Poultry industry faces more regulation

Source of Article: http://www.delmarvanow.com/article/20090805/DW05/908040323

By Andrew Eder The News Journal August 5, 2009

MILLSBORO-- Poultry producers in Delaware could face new regulations and a smaller medicine chest as a result of proposals making their way through Congress.

One bill -- the Food Safety Enhancement Act of 2009 -- would boost the Food and Drug Administration's powers, potentially giving the agency oversight of on-farm production.

Another proposal calls for limiting certain uses of antibiotics in farm animals, addressing longstanding concerns that their overuse in livestock contributes to the development of drug-resistant bacteria.

The measures reflect the new attitude in Washington, as the pendulum swings toward more regulation in a number of industries. Several recent foodborne disease outbreaks have helped spur efforts to overhaul the nation's food safety system.

Farm interests in Delaware and elsewhere worry these measures will drive up costs and do little to improve food safety.

"Whatever comes down the pike, we will live with it," said Delmar poultry farmer Sam Slabaugh. "Ultimately, the consumer's going to pay."

The Preservation of Antibiotics for Medical Treatment Act has been considered in previous years, but this year it has the Obama administration's support. The bill seeks to end the practice of feeding antibiotics to healthy livestock to promote growth.

In 2005, the nonprofit Environmental Defense claimed that Delaware and Sussex County -- the top broiler chicken-producing county in the country -- led the nation in per-acre use of antibiotic feed additives, although industry groups questioned the study's methodology. The government does not collect data on antibiotic use in farm animals, so most studies of the topic rely on estimates.

The concern among some scientists and interest groups is that sustained, low doses of antibiotics also used to treat humans -- like penicillin or erythromycin -- help create bacteria that are resistant to the drugs.

It's a disputed question what role agriculture plays in antibiotic resistance. Antibiotics are used heavily in humans, too, which undoubtedly contributes to the problem.

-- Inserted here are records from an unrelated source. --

/-- Settles O21: the critical section tests the reservation and writes `Mem`, both of which the translation left as they were. -/
theorem storeConditionalResult : Obligations.StoreConditionalResult := by
  intro s rd rs1 rs2 aq rl _
  refine ⟨decode_encode (i := .scW rd rs1 rs2 aq rl) rfl, atomicRule_of_run (exec_scW ..) fun p k hr =>
    ⟨scSection_frame rd _ p (s.setTlb .data k), fun hheld => ?success, fun hnot => ?failure⟩⟩
  case success =>
    have hholds : holdsReservation (s.setTlb .data k) p = true := (holdsReservation_iff s p).2 hheld
    have hkilled : KilledAt s (killReservations
        ((s.setTlb .data k).setMem (physStoreWord s.cfg s.mem p (s.readX rs2))) p) p := killedAt_killReservations rfl rfl
    refine ⟨?_, ?_, ?_, fun j r hj => ?_⟩ <;> rw [AccessType.stream, scSection_held hholds]
    · exact writesRd_writeX _ fun _ => rfl
    · exact memStored_writeX rd hr rfl
    · rw [State.writeX_res]
      exact (length_clearReservation _ _).trans hkilled.1
    · rw [State.writeX_res]
      exact hkilled.clear hj
  case failure =>
    have hlost : holdsReservation (s.setTlb .data k) p = false :=
      Bool.eq_false_iff.2 fun hholds => hnot ((holdsReservation_iff s p).1 hholds)
    rw [AccessType.stream, scSection_lost hlost]
    refine ⟨writesRd_writeX _ fun _ => rfl, State.writeX_mem _ _ _, fun r hr => ?_⟩
    rw [State.writeX_res]
    exact res_clearReservation (s := s.setTlb .data k) hr

/-! ## The AMOs that are not implemented (R284 to R292) -/

theorem trapsAlways_amoStub {w : Word} {i : Instr} {s : State} (hi : WellFormed i = true) (hw : encode i = w)
    (hx : exec i s = amoStub s) : TrapsAlways w i s 0x2#32 :=
  trapsAlways_of_raise (c := .illegalInstruction) (hw ▸ decode_encode hi) hx

/-- Settles O24: each of the eight meanings is the same stub. -/
theorem unimplementedAmosTrap : Obligations.UnimplementedAmosTrap := by
  intro s rd rs1 rs2 aq rl word
  refine ⟨?amoadd, ?amoxor, ?amoand, ?amoor, ?amomin, ?amomax, ?amominu, ?amomaxu⟩
  case amoadd | amoxor | amoand | amoor | amomin | amomax | amominu | amomaxu => exact trapsAlways_amoStub rfl rfl rfl

end Sys2Proof.Machine
end

section
/-! PROOFS. What an executed instruction comes to, and what taking a trap does (spec 60_exceptions.md R301 to R303, R310 to R315). -/

namespace Sys2Proof.Machine

/-! ## Every instruction completes (R303) -/

theorem completes_jumpAndLink (rd : Reg) (target : Word) (s : State) : ∃ t, jumpAndLink rd target s = .next t := by
  unfold jumpAndLink
  split <;> exact ⟨_, rfl⟩

/-- A branch that is taken jumps and links into `x0`; one that is not does nothing. -/
theorem completes_branchIf (taken : Bool) (off : BitVec 13) (s : State) : ∃ t, branchIf taken off s = .next t := by
  cases taken with
  | false => exact ⟨_, branchIf_false off s⟩
  | true => exact branchIf_true off s ▸ completes_jumpAndLink 0 (branchTarget s off) s

theorem completes_csrAccess (rd : Reg) (a : CsrAddr) (writes : Bool) (new : Word → Word) (s : State) :
    ∃ t, csrAccess rd a writes new s = .next t := by
  unfold csrAccess
  split <;> exact ⟨_, rfl⟩

theorem completes_orRaise {α : Type} (a : Access α) (k : α → State → State) : ∃ t, orRaise a k = .next t := by
  cases a <;> exact ⟨_, rfl⟩

theorem completes_run (r : Request) (s : State) : ∃ t, r.run s = .next t := by
  cases r <;> exact completes_orRaise _ _

/-- An instruction that asks something of the memory system is that request. -/
theorem exec_of_request {i : Instr} {s : State} {r : Request} (h : requestOf i s = some r) : exec i s = r.run s := by
  cases i <;> simp only [requestOf, Option.some.injEq, reduceCtorEq] at h <;> subst h <;> rfl

theorem completes_request {i : Instr} {s : State} {r : Request} (h : requestOf i s = some r) : ∃ t, exec i s = .next t :=
  exec_of_request h ▸ completes_run r s

/-- Settles O53: each meaning is one register write, a transfer, a CSR access, a request to memory, a fence, or an exception. -/
theorem everyInstructionCompletes : Obligations.EveryInstructionCompletes := by
  intro i s
  cases i
  case jal | jalr => exact completes_jumpAndLink _ _ s
  case beq | bne | blt | bge | bltu | bgeu => exact completes_branchIf _ _ s
  case lb | lh | lw | lbu | lhu | sb | sh | sw | lrW | scW | amoswapW => exact completes_request rfl
  case csrrw | csrrs | csrrc | csrrwi | csrrsi | csrrci =>
    simp only [exec_csrrw, exec_csrrs, exec_csrrc, exec_csrrwi, exec_csrrsi, exec_csrrci, completes_csrAccess]
  all_goals exact ⟨_, rfl⟩

/-! ## Taking a trap (R310 to R315) -/

/-- Settles O26: an exception's value for `MTVAL`, or the next free word. -/
theorem trapEntry : Obligations.TrapEntry := fun s site =>
  ⟨fun c v => raise_some c v site s, fun c => ⟨_, raise_none c site s⟩, fun r => ⟨_, interrupt_eq r site s⟩, rfl, rfl, rfl⟩

/-- An exception presents the hart after its trap CSRs are saved, whatever is in `MTVAL`. -/
theorem raise_eq_present (e : Exc) (site : Site) (s : State) :
    ∃ v n, raise e site s = present site (trapSaved s e.cause.code v n) := by
  obtain ⟨c, info⟩ := e
  cases info with
  | none => exact ⟨_, _, raise_none c site s⟩
  | some v => exact ⟨_, _, raise_some c v site s⟩

/-- The Host that has nothing to wait for finishes within the presentation. -/
theorem present_finishes {s : State} {script : List HostAct} {rest : List (List HostAct)} (site : Site)
    (hr : s.replies = script :: rest) (hdone : (hostActs script { s with replies := rest }).1 = []) :
    present site s = leavePort site (hostActs script { s with replies := rest }).2 := by
  rw [present, hr]
  exact if_pos hdone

But the nonprofit Union of Concerned Scientists estimates that 70 percent of the antibiotics used in the United States are fed to poultry, swine and cattle for purposes other than treating sick animals.

The poultry industry argues that there is no evidence to connect the use of antibiotics in animal production with the rise of drug-resistant bacteria.

Elizabeth Krushinskie, director of quality assurance and food safety for Millsboro-based Mountaire Farms, said the majority of antibiotic treatments given to chickens are not used in humans. When antibiotics are used, they are administered "judiciously" and according to strict FDA regulations, she said.

Salisbury, Md.-based Perdue Farms has a policy against using antibiotics for growth promotion in its chickens, although the company thinks they are a "valuable animal health tool" when used according to veterinary guidelines, said Perdue spokeswoman Julie DeYoung.

Slabaugh, who raises about 90,000 chickens for Perdue at his Delmar farm, said he had to change his production methods when Perdue stopped using antibiotics in its feed about six years ago. The additives made his chickens "thrifty and hardier," Slabaugh said.

Without the antibiotics, "they're much more sensitive and receptive to challenges," he said.

The bill in Congress would ban the agricultural use of some antibiotics used in humans and restrict the use of other antibiotics. A House panel heard testimony on the measure earlier this month, including support from an FDA deputy commissioner.